Saturday , February 10, 2018 - 5:00 AM
HOOPER — Lori Brinkerhoff, seeking a place via petition on the Republican ballot for a Weber County Commission seat, is chipping away at the number of signatures she needs.
Brinkerhoff has about 600 signatures, she said, on her way to the required 1,487 she needs to secure a place on the June 26 Republican primary ballot. She seeks the seat now held by Kerry Gibson, also a Republican.
Brinkerhoff, a former Hooper City Council member who formally launched her bid last month, says sustained economic development — long-term growth — is a key priority. “That means putting jobs in place, job creation,” she said.
Continuing road development is also big for her as well as other infrastructure upgrades, guarding against flooding and trimming the number of people who still rely on septic systems for sewage treatment.
The candidate, 51, served on the Hooper City Council until the end of her first four-year term at the end of 2017, opting not to seek re-election so she could make a bid for county commission instead.
She leads Weber County Republican Women, calls herself a “professional mom” and has long paid attention to politics.

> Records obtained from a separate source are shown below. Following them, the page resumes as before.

-- ==== Sys2Proof/Machine/Operands.lean ====
section
/-! DEFINITION. Operand forms: the buffers by index (R16), hash slots (R56), windows and the hash (R115, R117,
R118), match extension (R119, R120), copies within the buffers (R121, R122), the effective limit (R244), and the
token fetch (R202, R203). -/

namespace Sys2Proof.Machine

/-! ### Buffers -/

/-- The host address of `IN[i]`. -/
def State.inAddr (s : State) (i : Nat) : Nat := s.desc.inBase + i

/-- The host address of `OUT[i]`. -/
def State.outAddr (s : State) (i : Nat) : Nat := s.desc.outBase + i

/-- R56: the host address of slot `k`. -/
def State.slotAddr (s : State) (k : SlotIx) : Nat := s.desc.stateBase + 2 * k.toNat

/-- `IN[i]` (R16). -/
def State.inByte (s : State) (i : Nat) : Byte := s.mem.read (s.inAddr i)

/-- `OUT[i]` (R16). -/
def State.outByte (s : State) (i : Nat) : Byte := s.mem.read (s.outAddr i)

/-- `HT[k]` (R56): two bytes, little-endian. -/
def State.slot (s : State) (k : SlotIx) : Nat := s.mem.readLE (s.slotAddr k) 2

/-- Memory after `HT[k] <- v` (R56). -/
def State.withSlot (s : State) (k : SlotIx) (v : Nat) : Memory := s.mem.writeLE (s.slotAddr k) 2 v

/-! ### Windows and the hash -/

/-- R115 `Read4(i)`. -/
def State.read4 (s : State) (i : Nat) : Window := BitVec.ofNat 32 (s.mem.readLE (s.inAddr i) 4)

/-- R117 `Equal4(a, b)`. -/
def State.equal4 (s : State) (a b : Nat) : Bool := decide (s.read4 a = s.read4 b)

/-- R118 `HASH`: the top 12 bits of the low 32 bits of `w * 2654435761`. PRESUMED by the spec (its G1); a
parameter (log 12). -/
def hash32 (w : Window) : SlotIx := (w * 0x9E3779B1#32).extractLsb' 20 12

/-- R10, R166: `STEP_LOG2` (a parameter, log 12). -/
def stepLog2 : Nat := 5

/-- The configuration of this engine: the spec's defaults (R10, R13, R14, R118, R162, R166; log 11, 12, 13). -/
def engineConfig : Config :=
  { addrBits := 64, hashWindow := 4, hash := fun v => hash32 (BitVec.ofNat 32 v), stepInit := 2 ^ stepLog2,
    stride := fun step => step / 2 ^ stepLog2, failed := BitVec.ofInt 32 (-1), readError := BitVec.ofInt 32 (-2),
    invalidArgument := BitVec.ofInt 32 (-3) }

/-- The hash slot of the window at `IN[i]`: `HASH` of its `HASH_WINDOW` bytes (R10, R118). -/
def State.hashAt (cfg : Config) (s : State) (i : Nat) : SlotIx := cfg.hash (s.mem.readLE (s.inAddr i) cfg.hashWindow)

/-! ### Match extension -/

/-- R119: from `j`, the first index at which `IN[j] = IN[j - off]` fails, looking at `n` indices at most. -/
def State.extendFrom (s : State) (off j : Nat) : Nat → Nat
  | 0 => j
  | n + 1 => if s.inByte j = s.inByte (j - off) then s.extendFrom off (j + 1) n else j

/-- R119 `ExtendForward(off, e0)` with the end of the input at `inLen`. -/
def State.extendForward (s : State) (off e0 inLen : Nat) : Nat := s.extendFrom off e0 (inLen - e0)

/-- R120: how many bytes below `a` and below `c` agree, looking at `n` at most. -/
def State.agreeBelow (s : State) (a c : Nat) : Nat → Nat
  | 0 => 0
  | n + 1 => if s.inByte (a - 1) = s.inByte (c - 1) then s.agreeBelow (a - 1) (c - 1) n + 1 else 0

/-- R120 `ExtendBackward(nr0, s0, q0)`: at most `s0 - nr0` and at most `q0`. -/
def State.extendBackward (s : State) (nr0 s0 q0 : Nat) : Nat := s.agreeBelow s0 q0 (min (s0 - nr0) q0)

/-! ### Copies -/

/-- Memory after `CopyLiteral(src, dst, n)` (R121). -/
def State.copyLiteral (s : State) (src dst n : Nat) : Memory := s.mem.copyForward (s.inAddr src) (s.outAddr dst) n

/-- Memory after `CopyRepeat(dst, off, n)` (R122). -/
def State.copyRepeat (s : State) (dst off n : Nat) : Memory :=
  s.mem.copyForward (s.outAddr (dst - off)) (s.outAddr dst) n

/-- Memory after bytes are stored from `OUT[i]` on. -/
def State.withOutBytes (s : State) (i : Nat) (bs : List Byte) : Memory := s.mem.writeBytes (s.outAddr i) bs

/-- `IN[i .. i+n-1]`. -/
def State.inBytes (s : State) (i n : Nat) : List Byte := s.mem.readBytes (s.inAddr i) n

/-! ### Command operands -/

/-- R242 `GAIN_MIN`. -/
def gainMin (inLen outCap : Nat) : Nat := max Config.gainFloor (min inLen outCap / 2 ^ Config.gainShift)

/-- R244: the effective limit. -/
def effectiveLimit (inLen outCap soft : Nat) : Nat := if soft = 0 then min inLen outCap else min soft outCap

/-! ### Fetching from the block -/

/-- R202, R203: the token at `ip`, from the bytes that remain of the block. -/
def State.fetchToken (s : State) : FieldsRead :=
  decodeFields (s.inBytes s.dec.ip (s.dec.inLen - s.dec.ip))

/-- R203: the fetch leaves the fields in the working registers and `ip` after the last escape byte. -/
def Dec.latch (d : Dec) (f : Fields) : Dec :=
  { d with ip := d.ip + f.size, tag := f.tag, off := f.off, rF := f.rF, nrF := f.nrF, litLen := f.litLen,
           repLen := f.repLen, b := f.lastEsc.getD d.b }

/-- R216: the pattern block, the 8 bytes of IN. -/
def State.fetchBlock (s : State) : Instr := .pattern (s.inBytes 0 Config.patternBytes)

end Sys2Proof.Machine
end

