-- ==== Sys2Proof/Machine/Engine.lean ====
section
/-! DEFINITION. One step of the machine, for any configuration, and how an instruction is placed where the next
step runs it. `Machine/Step.lean` fixes the configuration. -/

namespace Sys2Proof.Machine

/-- What each instruction does, for any configuration. This engine's is `exec` (`exec_eq`, Laws/Exec.lean). -/
def execWith (cfg : Config) (i : Instr) (s : State) : Out :=
  match i with
  | .eob litLen repLen => eobWith cfg litLen repLen s
  | .rep off repLen => repWith cfg off repLen s
  | .tuple off litLen repLen => tupleWith cfg off litLen repLen s
  | .pattern bytes => patternWith cfg bytes s
  | .encodeCmd => encodeWith cfg s
  | .decodeCmd => decodeWith cfg s
  | .scratchMin => execScratchMin s

/-- R240: the start of the command in `CMD` (R21, R98), checked against the registers it uses (R35); a reserved code
by R256. -/
def startCommand (cfg : Config) (s : State) : Out :=
  match decode .command [s.desc.cmd] with
  | .ok i _ => execWith cfg i (s.checkStart (registersUsed i))
  | .reject _ => reservedCommand cfg (s.checkStart [.cmd])

/-- The host's move: a start runs a command, every other move is `hostAct`. -/
def hostStep (cfg : Config) (m : HostMove) (s : State) : Out :=
  match m with
  | .start => startCommand cfg s
  | .writeReg r v => hostAct cfg (.writeReg r v) s
  | .readReg r => hostAct cfg (.readReg r) s
  | .writeMem a b => hostAct cfg (.writeMem a b) s
  | .readMem a => hostAct cfg (.readMem a) s
  | .reset => hostAct cfg .reset s

/-- R202, R203, R206: one token of the normal path. A tag that does not fit is FAILED, an unterminated escape is
READ_ERROR; else the fields are latched and the token runs. -/
def tokenStep (cfg : Config) (s : State) : Out :=
  match s.fetchToken with
  | .ok f => execWith cfg f.instr { s with dec := s.dec.latch f }
  | .reject r => .next (s.failDecode cfg (rejectStatus r))

/-- One step of a BUSY engine. -/
def engineStep (cfg : Config) (s : State) : Out :=
  match s.run with
  | .idle => .next s
  | .encoding st => .next (encoderStep cfg st s)
  | .pattern => execWith cfg s.fetchBlock s
  | .decoding => tokenStep cfg s

/-- One step: whoever's turn it is (log 1, log 2). -/
def stepWith (cfg : Config) (s : State) : Out :=
  match s.turn cfg with
  | .rest => .next s
  | .host m rest => hostStep cfg m { s with host := rest }
  | .engine queue => engineStep cfg { s with host := queue }

/-! ### Placing an instruction (log 19) -/

/-- Where `placeToken` puts a token in IN: not 1, so that the block is never 8 bytes long (R80). -/
def placeIndex : Nat := 9

/-- How many bytes a token takes in the stream with zero bytes for its escapes and literals. -/
def placeSize (w : Nat) : Nat :=
  match decodeFields (tableBytes 24 w) with
  | .ok f => f.size + f.litLen
  | .reject _ => 3

/-- A token of a table row, placed as the last token of a block that DECODE is walking. -/
def placeToken (s : State) (w : Nat) : State :=
  { s with run := .decoding, host := [],
           desc := { s.desc with inLen := BitVec.ofNat 32 (placeIndex + placeSize w) },
           dec := { s.dec with inLen := placeIndex + placeSize w, ip := placeIndex },
           mem := (s.mem.clear (s.inAddr placeIndex) (placeSize w)).writeBytes (s.inAddr placeIndex) (wordBytes w 3) }

/-- A pattern block, placed as the input of a DECODE on the pattern path. -/
def placeBlock (s : State) (w : Nat) : State :=
  { s with run := .pattern, host := [],
           desc := { s.desc with inLen := BitVec.ofNat 32 Config.patternBytes },
           dec := { s.dec with inLen := Config.patternBytes },
           mem := s.mem.writeBytes (s.inAddr 0) (wordBytes w Config.patternBytes) }

/-- A command, placed in `CMD` with its start as the host's next move. -/
def placeCommand (s : State) (w : Nat) : State :=
  { s with run := .idle, desc := { s.desc with cmd := BitVec.ofNat 8 w }, duty := s.duty.mark .cmd,
           host := { after := 0, move := .start } :: s.host }

/-- The instruction of a table row, placed by the row's wire form. -/
def placeWord (s : State) (nbits w : Nat) : State :=
  match tableForm nbits with
  | some .command => placeCommand s w
  | some .token => placeToken s w
  | some .block => placeBlock s w
  | none => s

end Sys2Proof.Machine
end

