-- ==== Sys2Proof/Safety.lean ====
section
/-! DEFINITION. The terms claims use: runs of many steps, what a run may touch, and the invariant of the machine
(20_memory R50, R51; 42_encoder R178; 43_decoder R200). -/

namespace Sys2Proof.Machine

/-- `n` steps, stopping at the first fault or refusal. -/
def runWith (cfg : Config) : Nat → State → Out
  | 0, s => .next s
  | n + 1, s =>
    match stepWith cfg s with
    | .next t => runWith cfg n t
    | .fault f => .fault f
    | .refused r => .refused r

/-- `n` steps of this hardware. -/
def runSteps (n : Nat) (s : State) : Out := runWith engineConfig n s

/-- Every byte outside the region reads the same in both states. -/
def sameOutside (r : Region) (s t : State) : Prop := ∀ a, r.covers a = false → t.mem.read a = s.mem.read a

/-- Every byte outside the two regions reads the same in both states. -/
def sameOutside2 (r r' : Region) (s t : State) : Prop :=
  ∀ a, r.covers a = false → r'.covers a = false → t.mem.read a = s.mem.read a

/-- Every byte of memory reads the same in both states. -/
def sameMemory (s t : State) : Prop := ∀ a, t.mem.read a = s.mem.read a

/-- What no engine step changes: the descriptor (R25) and the host's own fields. -/
def sameHostSide (s t : State) : Prop :=
  t.desc = s.desc ∧ t.host = s.host ∧ t.rdata = s.rdata ∧ t.duty = s.duty

/-- `OUT[i .. i+n-1]` as a region of host memory. -/
def State.outPart (s : State) (i n : Nat) : Region := { base := s.outAddr i, size := n }

/-- R178(a): every slot of the hash table holds a position below `b`. -/
def State.tableBelow (s : State) (b : Nat) : Prop := ∀ k : SlotIx, s.slot k < b

/-- What holds in every state of a running ENCODE (R26, R51, R160, R241, R244). -/
def State.encoderBase (cfg : Config) (s : State) : Prop :=
  s.enc.inLen = s.desc.inLen.toNat ∧ 1 ≤ s.enc.inLen ∧ s.enc.inLen ≤ Config.blockMax ∧
  Config.gainFloor < s.desc.outCap.toNat ∧
  s.enc.limit = effectiveLimit s.desc.inLen.toNat s.desc.outCap.toNat s.desc.softLimit.toNat ∧
  1 ≤ s.enc.o ∧ s.enc.o ≤ s.enc.limit ∧ s.enc.limit ≤ s.desc.outCap.toNat ∧ s.enc.nr0 ≤ s.enc.inLen ∧
  (s.enc.nr0 ≠ 0 → 5 ≤ s.enc.o) ∧ s.encodeRegionsOk cfg = true

/-- What holds besides in each state of the encoder (R162 to R178). -/
def State.encoderAt (cfg : Config) (s : State) : EncState → Prop
  | .search =>
    1 ≤ s.enc.p ∧ s.enc.p ≤ s.enc.inLen ∧ (s.enc.p = s.enc.nr0 ∨ (s.enc.nr0 = 0 ∧ s.enc.p = 1)) ∧
    s.tableBelow (min s.enc.p Config.blockMax)
  | .probe =>
    1 ≤ s.enc.p ∧ s.enc.nr0 ≤ s.enc.p ∧ cfg.stepInit ≤ s.enc.step ∧ s.tableBelow (min s.enc.p Config.blockMax)
  | .matching =>
    1 ≤ s.enc.p ∧ s.enc.p + Config.nearEnd ≤ s.enc.inLen ∧ s.enc.nr0 ≤ s.enc.p ∧ s.enc.q < s.enc.p ∧
    s.equal4 s.enc.q s.enc.p = true ∧ s.tableBelow (s.enc.p + 1)
  | .emit =>
    s.enc.p + Config.nearEnd ≤ s.enc.inLen ∧ 1 ≤ s.enc.off ∧ s.enc.off ≤ s.enc.s ∧ s.enc.off ≤ Config.offMax ∧
    s.enc.nr0 ≤ s.enc.s ∧ s.enc.s ≤ s.enc.p ∧ s.enc.p + 4 ≤ s.enc.e ∧ s.enc.e ≤ s.enc.inLen ∧
    s.enc.litLen = s.enc.s - s.enc.nr0 ∧ s.enc.repLen = s.enc.e - s.enc.s ∧
    (∀ j, j < s.enc.e → s.enc.s ≤ j → s.inByte j = s.inByte (j - s.enc.off)) ∧ s.tableBelow (s.enc.p + 1)
  | .advance =>
    s.enc.p + Config.nearEnd ≤ s.enc.inLen ∧ s.enc.p + 4 ≤ s.enc.e ∧ s.enc.e ≤ s.enc.inLen ∧ 5 ≤ s.enc.o ∧
    s.tableBelow (s.enc.p + 1)
  | .tail => True
  | .done => 5 ≤ s.enc.o

/-- What holds while DECODE walks tokens (R27, R28, R51, R200, R250). -/
def State.decoderOk (cfg : Config) (s : State) : Prop :=
  s.dec.inLen = s.desc.inLen.toNat ∧ s.dec.outCap = s.desc.outCap.toNat ∧ Config.inLenMinDec ≤ s.dec.inLen ∧
  s.dec.inLen ≠ Config.patternBytes ∧ 1 ≤ s.dec.outCap ∧ 1 ≤ s.dec.ip ∧ s.dec.ip ≤ s.dec.inLen ∧
  s.dec.op ≤ s.dec.outCap ∧ s.decodeRegionsOk cfg = true

/-- What holds while DECODE is on the pattern path (R216, R251). -/
def State.patternOk (cfg : Config) (s : State) : Prop :=
  s.dec.inLen = s.desc.inLen.toNat ∧ s.dec.outCap = s.desc.outCap.toNat ∧
  s.dec.inLen = Config.patternBytes ∧ 1 ≤ s.dec.outCap ∧ s.decodeRegionsOk cfg = true

/-- What holds of the run state. -/
def State.runOk (cfg : Config) (s : State) : Prop :=
  match s.run with
  | .idle => True
  | .encoding st => s.encoderBase cfg ∧ s.encoderAt cfg st
  | .pattern => s.patternOk cfg
  | .decoding => s.decoderOk cfg

/-- Memory is canonical and inside the address space, and every span of unspecified bytes was drawn before. -/
def State.memoryOk (cfg : Config) (s : State) : Prop :=
  s.mem.wf ∧ s.mem.below (2 ^ cfg.addrBits) ∧ ∀ sp ∈ s.mem.free, sp.epoch < s.freeCtr

/-- The base registers hold addresses (R22: they are `ADDR_BITS` wide). -/
def State.basesOk (cfg : Config) (s : State) : Prop :=
  s.desc.stateBase < 2 ^ cfg.addrBits ∧ s.desc.inBase < 2 ^ cfg.addrBits ∧ s.desc.outBase < 2 ^ cfg.addrBits

/-- The invariant of the machine with the given configuration. -/
def State.Inv (cfg : Config) (s : State) : Prop := s.memoryOk cfg ∧ s.basesOk cfg ∧ s.runOk cfg

/-- R29, with the spec's step schedule: the scan position stays within 127 of the end of the input, because the
step counter is at most 31 above it. -/
def State.scanOk (s : State) : Prop :=
  s.enc.p ≤ s.enc.inLen + 127 ∧ (s.run = .encoding .probe → s.enc.step ≤ 31 + s.enc.p)

end Sys2Proof.Machine
end

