/-- R171, R172: EMIT gives up with INCOMPRESSIBLE when the token would pass the limit; else it writes exactly the
token's bytes with its literals at `OUT[o ..]` and moves `o` by the token's cost; a match with no literals is a REPEAT,
any other a TUPLE. -/
def Obligations.EmitWritesTheToken : Prop :=
  ∀ (cfg : Config) (s : State), s.encoderBase cfg → s.encoderAt cfg .emit → s.run = .encoding .emit →
    let t := encoderStep cfg .emit s
    let cost := tokenCost s.enc.litLen (s.enc.repLen - 4)
    let tok := if s.enc.litLen = 0 then Instr.rep s.enc.off s.enc.repLen
      else Instr.tuple s.enc.off s.enc.litLen s.enc.repLen
    (s.enc.o + cost > s.enc.limit →
      t.run = .idle ∧ t.result = Status.incompressible.code cfg ∧ t.resultValid = true ∧ sameHostSide s t ∧
      sameOutside2 s.outRegion s.scratchRegion s t) ∧
    (s.enc.o + cost ≤ s.enc.limit →
      t.run = .encoding .advance ∧ t.enc = { s.enc with o := s.enc.o + cost } ∧ WellFormed tok = true ∧
      t.mem.readBytes (s.outAddr s.enc.o) cost = encodeToken tok (s.inBytes s.enc.nr0 s.enc.litLen) ∧
      sameOutside (s.outPart s.enc.o cost) s t ∧ sameHostSide s t ∧ t.dec = s.dec ∧ t.result = s.result ∧
      t.resultValid = s.resultValid)

/-- R173: ADVANCE inserts the last position of the match when the next search will probe, leaves the table alone
otherwise, and goes on after the match. -/
def Obligations.AdvanceInsertsTheMatchEnd : Prop :=
  ∀ (cfg : Config) (s : State), s.encoderBase cfg → s.encoderAt cfg .advance → s.run = .encoding .advance →
    let t := encoderStep cfg .advance s
    t.run = .encoding .search ∧ t.enc = { s.enc with nr0 := s.enc.e, p := s.enc.e } ∧
    (s.enc.e + 16 ≤ s.enc.inLen →
      t.slot (s.hashAt cfg (s.enc.e - 1)) = s.enc.e - 1 ∧
      (∀ k, k ≠ s.hashAt cfg (s.enc.e - 1) → t.slot k = s.slot k)) ∧
    (cfg.hashWindow = 4 → s.hashAt cfg (s.enc.e - 1) = cfg.hash (s.read4 (s.enc.e - 1)).toNat) ∧
    (s.enc.e + 16 > s.enc.inLen → t.mem = s.mem) ∧
    sameOutside s.scratchRegion s t ∧ sameHostSide s t ∧ t.dec = s.dec ∧ t.result = s.result ∧
    t.resultValid = s.resultValid

/-- R174: TAIL gives up when the EOB token with the last literals would pass the limit, else writes it at `OUT[o ..]`;
R175: DONE gives up when the block is exactly 8 bytes, else returns its length. -/
def Obligations.TailAndDoneEndTheBlock : Prop :=
  ∀ (cfg : Config) (s : State), s.encoderBase cfg →
    let litLen := s.enc.inLen - s.enc.nr0
    let cost := tokenCost litLen 0
    (s.run = .encoding .tail → s.enc.o + cost > s.enc.limit →
      ∃ t, stepWith cfg { s with host := [] } = .next t ∧ t.run = .idle ∧ t.result = Status.incompressible.code cfg ∧
        sameOutside2 s.outRegion s.scratchRegion s t) ∧
    (s.run = .encoding .tail → s.enc.o + cost ≤ s.enc.limit →
      ∃ t, stepWith cfg { s with host := [] } = .next t ∧ t.run = .encoding .done ∧
        t.enc = { s.enc with o := s.enc.o + cost, litLen := litLen } ∧ t.desc = s.desc ∧ t.dec = s.dec ∧
        t.mem.readBytes (s.outAddr s.enc.o) cost = encodeToken (.eob litLen 4) (s.inBytes s.enc.nr0 litLen) ∧
        sameOutside (s.outPart s.enc.o cost) s t) ∧
    (s.run = .encoding .done → s.enc.o = 8 →
      ∃ t, stepWith cfg { s with host := [] } = .next t ∧ t.run = .idle ∧ t.result = Status.incompressible.code cfg) ∧
    (s.run = .encoding .done → s.enc.o ≠ 8 →
      ∃ t, stepWith cfg { s with host := [] } = .next t ∧ t.run = .idle ∧
        (s.enc.o < 2 ^ 31 → t.result.toInt = s.enc.o) ∧ (∀ j, j < s.enc.o → t.outByte j = s.outByte j) ∧
        sameOutside2 s.outRegion s.scratchRegion s t)

/-- R118 (the hash is the spec's own choice, log 12): the hash of this engine is taken of 4 bytes, and is the top 12 bits of
the low 32 bits of the product. -/
def Obligations.HashIsTheTopOfTheProduct : Prop :=
  (∀ (w : Window), (engineConfig.hash w.toNat).toNat = w.toNat * 2654435761 % 2 ^ 32 / 2 ^ 20) ∧
  (∀ (s : State) (i : Nat), s.hashAt engineConfig i = engineConfig.hash (s.read4 i).toNat)

/-- R56, R52: slot `k` is the 16-bit little-endian value at `STATE_BASE + 2k`: a value written is read back, its low
byte first, and no other slot changes. -/
def Obligations.SlotsAreLittleEndianWords : Prop :=
  ∀ (s : State) (k k' : SlotIx) (v : Nat), v < 2 ^ 16 →
    ({ s with mem := s.withSlot k v } : State).slot k' = (if k' = k then v else s.slot k') ∧
    ((s.withSlot k v).read (s.desc.stateBase + 2 * k.toNat)).toNat = v % 256 ∧
    ((s.withSlot k v).read (s.desc.stateBase + 2 * k.toNat + 1)).toNat = v / 256

/-- R119: `ExtendForward` is the largest index up to which the bytes repeat at distance `off`, and the 8-byte word
technique gives exactly that index. -/
def Obligations.WordwiseExtensionIsTheExtension : Prop :=
  ∀ (s : State) (off e0 inLen : Nat), 1 ≤ off → off ≤ e0 → e0 ≤ inLen →
    let e := s.extendForward off e0 inLen
    e0 ≤ e ∧ e ≤ inLen ∧ (∀ j, e0 ≤ j → j < e → s.inByte j = s.inByte (j - off)) ∧
    (e = inLen ∨ s.inByte e ≠ s.inByte (e - off)) ∧ s.extendForwardFast off e0 inLen = e

/-! ## The whole machine -/

/-- The machine's invariant holds at reset, in every configuration. -/
def Obligations.ResetMeetsTheInvariant : Prop := ∀ cfg : Config, State.reset.Inv cfg

/-- R178 (a, b, c), R22, R26, R27, R33, R51, and the canonical form of memory: every step keeps the invariant, in every
configuration the spec allows, and so in this engine's. -/
def Obligations.StepKeepsTheInvariant : Prop :=
  (∀ (cfg : Config), cfg.Lawful → ∀ (s t : State), s.Inv cfg → stepWith cfg s = .next t → t.Inv cfg) ∧
  (∀ (s t : State), s.Inv engineConfig → step s = .next t → t.Inv engineConfig)

/-- R29: with the spec's step schedule the scan position never exceeds `in_len + 127`: every step keeps the bound. -/
def Obligations.ScanPositionStaysNearTheInput : Prop :=
  ∀ (s t : State), s.Inv engineConfig → s.scanOk → step s = .next t → t.scanOk

/-- R50, R58, R160, R219: in one engine step nothing outside OUT (and STATE under ENCODE) changes, so IN is never
written; and while ENCODE goes on it writes OUT below its limit only. -/
def Obligations.EngineStaysInItsRegions : Prop :=
  ∀ (cfg : Config) (s t : State) (q : List HostEvent), s.Inv cfg → s.turn cfg = .engine q → stepWith cfg s = .next t →
    (∀ a, s.outRegion.covers a = false → (s.scratchRegion.covers a = false ∨ ∀ st, s.run ≠ .encoding st) →
      t.mem.read a = s.mem.read a) ∧
    (∀ j, j < s.desc.inLen.toNat → t.inByte j = s.inByte j) ∧
    (∀ st, s.run = .encoding st → t.run ≠ .idle →
      sameOutside2 (s.outPart 0 s.enc.limit) s.scratchRegion s t)

/-- R177, R176, R246: ENCODE with good arguments always ends, in every configuration the spec allows: from the
state INIT leaves, at most `2 * IN_LEN + 4` engine steps lead to an IDLE engine whose `RESULT` is INCOMPRESSIBLE or a
block length between 5 and the limit that is not 8; nothing outside OUT and STATE has changed. -/
def Obligations.EncodeRunsToItsEnd : Prop :=
  ∀ (cfg : Config) (s : State), cfg.Lawful → s.host = [] → s.encodeArgsBad = false → s.encodeRegionsOk cfg = true →
    ∃ t, execWith cfg .encodeCmd s = .next t ∧
      ∃ n u, n ≤ 2 * s.desc.inLen.toNat + 4 ∧ runWith cfg n t = .next u ∧ u.run = .idle ∧ u.resultValid = true ∧
        (u.result = Status.incompressible.code cfg ∨
          ∃ m, 5 ≤ m ∧ m ≤ t.enc.limit ∧ m ≤ s.desc.outCap.toNat ∧ m ≠ 8 ∧ u.result.toInt = m ∧
            u.outByte 0 = 0x00#8) ∧
        sameHostSide s u ∧ sameOutside2 s.outRegion s.scratchRegion s u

After seeing leaders from across the county in action as part of her duties on the Hooper City Council she decided she wanted to try for a spot on the county commission.
“I just didn’t like the way leadership was going,” she said. The initiatives she saw leaders pushing seemed to benefit “very few,” while she says she favors changes that will benefit more people.
Gibson announced plans in December to step down as county commissioner to take a job with the Utah Department of Natural Resources. Soon thereafter, he rescinded his resignation on learning he was the focus of an ongoing Ogden Police Department investigation and said he’d stay on “until my name is cleared.”
Ogden police have said little about the investigation and spokeswoman Capt. Danielle Croyle said Friday that the inquiry is “still active and ongoing” but provided no other information. Gibson was dealing with a family emergency and not immediately available for comment Friday.
Scott Jenkins, a former Utah state senator from Plain City, has also expressed interest in running for the seat now held by Gibson. County commission and other candidates may secure a spot on the June 26 primary ballot by collecting enough signatures on petitions or seeking the nomination of their respective party leaders at party conventions this coming spring.